The Future of Research Careers: AI as the Insights Teams’ Champion
The inevitable prominence of AI raises existential questions about the future of research careers. Will intelligent machines displace human insight professionals?
The consensus from my conversations is that research professionals will continue to play a vital role in generating insight. But CMI teams will need to adapt to work alongside emerging technologies. In the next few years, AI will change how we commission, analyze, curate, and share insights. Leaders are already thinking about the shape of their teams and the skills and training needed to make the most of AI-powered insight.
Many senior insight leaders say the goal isn’t to be an expert in every new technology, but to promote a culture of innovation where teams are encouraged to experiment, learn, and share what works.
Broadly, Gen Z employees tend to be more native to AI tools and algorithms, but often have less applied category and business experience. Many more experienced team members have the opposite profile: deep consumer and commercial knowledge, but less fluency with new tools. Both groups need ongoing training, not just on how AI works, but on how to combine algorithms with domain expertise. And in reality, champions can come from any age or background. Curiosity and openness to new ways of working matter far more than the year on someone’s CV.
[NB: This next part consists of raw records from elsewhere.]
/-! ### Witnesses: safety -/

theorem witness_LanePeriod :
    let s := { unit .run with saf := { cmds := [⟨1, 0, 1⟩] } }
    s.saf.voted #v[.good, .good, .good] = true ∧ s.saf.voted #v[.absent, .absent, .absent] = false ∧
      s.saf.cmds.any (fun m => m.code = 1) = true := by decide
theorem witness_LanePeriod_disagrees :
    let l : Lane := { included := true, disagreed := true }
    let s := { unit .run with saf := { lanes := #v[l, {}, {}] } }
    s.saf.lanes[(0 : Fin 3)].included = true ∧ s.saf.lanes[(0 : Fin 3)].disagreed = true ∧
      s.saf.voted #v[.wrong, .good, .good] = true := by decide
theorem witness_StopOutputs :
    let s := { unit .run with saf := { degradedAt := some 0, outA := true, outB := true, discSince := some 0
                                       estA := { unstableNow := true } } }
    s.saf.degradedAt ≠ none ∧ s.saf.keepAlive = false ∧ s.saf.outA = true ∧ s.saf.discSince ≠ none ∧
      (s.estop false).unstableNow = true ∧ s.saf.cfg.mode = 0 := by decide
theorem witness_PermitLoopback :
    let s := { unit .run with saf := { loopback := .awaited, loopConsec := 2 }, fra := { permitDue := true } }
    s.saf.loopback = .awaited ∧ s.saf.loopConsec = 2 ∧ s.fra.permitDue = true := by decide
theorem witness_SafetyCommands : (15 : Nat) ≤ 15 ∧ Role.observer.rank < Role.operator.rank ∧ (unit .run).standby = false ∧
    (unit .hotStandby).standby = true ∧ ({ unit .hotStandby with pair := { link := true } } : State).pair.link = true ∧
    (unit .listening).allows vendorBus 0x400F0180 .write = true ∧ (unit .listening).runLine = false ∧
    (unit .run).runLine = true ∧ (unit .run).allows serviceBus 0x400F0180 .write = false := by decide

/-! ### Witnesses: radio -/

theorem witness_ChannelAccess : ({ unit .run with upd := { paused := some .radio } } : State).upd.paused = some .radio ∧
    (unit .run).upd.paused ≠ some .radio ∧ (unit .run).na = false ∧
    ({ unit .run with fra := { regs := { na := true } } } : State).na = true ∧ (1 : Fin 3) ≠ 0 ∧ (unit .run).transmits = true ∧
    (unit .run).frbMay = true ∧ (unit .run).nextSegment = none ∧ (unit .listening).transmits = false := by decide
theorem witness_ChannelAccess_listens :
    let s := { unit .run with fra := { listen := some (.permit 0) }, frb := { listening := true, busyAt := some 0 } }
    s.fra.listen = some (.permit 0) ∧ s.frb.listening = true ∧ s.fra.regs.busy 100 = true ∧ s.frb.regs.busy 100 = true ∧
      s.frb.busyAt ≠ none ∧ s.frb.slot = none := by decide
theorem witness_FramesOnAir : (unit .run).blk.fra.st = .on ∧ descBad false 0xFFFFFFFFFFFFFFFF 0 = true ∧
    (unit .run).frb.onAir = none ∧ (∀ f ∈ (unit .run).frb.queue, f.ripe = true) := by decide
theorem witness_RadioSettings : (unit .run).radioObj 0 0 = none ∧ (unit .run).dev.dstate ≠ .listening := by decide
theorem witness_RadioSettings_items :
    let s := { withMember .run .idle with frames := { links := [(1, { paired := true, rx := some 1 })] } }
    s.blk.frb.st = .on ∧ s.transmits = true ∧ (s.link 1).rx = some 1 ∧
      (s.segmentIn 1 none { segmentOf 1 with total := 2 }).2.complete = none := by decide
theorem witness_RadioSettings_change :
    let m : Member := { enrolled := true, st := .idle, change := some ⟨3, 100, false⟩ }
    let s := { unit .run with fleet := { members := [(1, m)] } }
    (s.member 1).change = some ⟨3, 100, false⟩ ∧ (3 : BitVec 5).setWidth 8 = (3 : BitVec 8) := by decide
theorem witness_FieldNodes :
    let s := { unit .run with frames := { nodes := [(1, { enrolled := true, recoverUntil := some 0 })] } }
    s.transmits = true ∧ (s.node 1).enrolled = true ∧ fresher (s.node 1).rx 1 = true ∧ (s.node 1).recoverUntil = some 0 ∧
      cycleReached s.dev.cycle 0 = true ∧ (s.node 1).owed ≠ some s.dev.cycle ∧ (s.node 2).enrolled = false ∧
      Role.engineer.rank ≤ Role.engineer.rank := by decide
theorem witness_FieldNodes_permit : (unit .hotStandby).standby = true ∧ (unit .hotStandby).blk.frb.st = .on ∧
    (0 : BitVec 8) = (unit .hotStandby).pair.partner.unit ∧ (1 : BitVec 8) ≠ (unit .hotStandby).pair.partner.unit ∧
    fresher (unit .hotStandby).pair.rxPartner 1 = true := by decide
Rather than being replaced by AI, researchers and insight professionals are quickly adding ‘prompt engineering’ to their toolkits, using AI as co-pilots to marry human and machine intelligence. As specialists, we are becoming more adept at asking the right questions of our AI tools and interpreting technology-driven outputs through a nuanced human lens. This shift will require researchers to upskill in areas like data science, analytics, and storytelling, where AI cannot deliver contextual, engaging translation.
The fundamental human skills of critical thinking, creativity, and empathy will be increasingly harnessed in the career of the future researcher to turn automated analysis into relevant recommendations.
“We fundamentally believe our sector is a people business,” confirms Caroline. “We source information from people, we sell information to people. We are about reflecting the truly diverse world that we have the accountability and the privilege to serve.”
Insights teams are increasingly expected to do more with less, provide more definitive answers, and support faster decision-making across their entire business. Rapid and effective AI deployment is a means to an end: a dynamic tool for augmenting and scaling human expertise, not a substitute for insight specialists.
Leonard Murphy, Chief Advisor for Insights and Development at Greenbook, makes a similar point: as AI automates more of the research process, process skills on their own matter less. What increasingly sets insight teams apart are the so-called soft skills (intuition, creativity, context framing, influencing, communication, and sense-making), which become the non-disruptive foundation for thriving in an AI-driven world.
The real value of AI-powered analytics will come from a close partnership between human and machine. The most effective researchers of tomorrow will continually upskill and adapt to apply their own consumer understanding to automated analysis and translate complex insights into actionable business recommendations.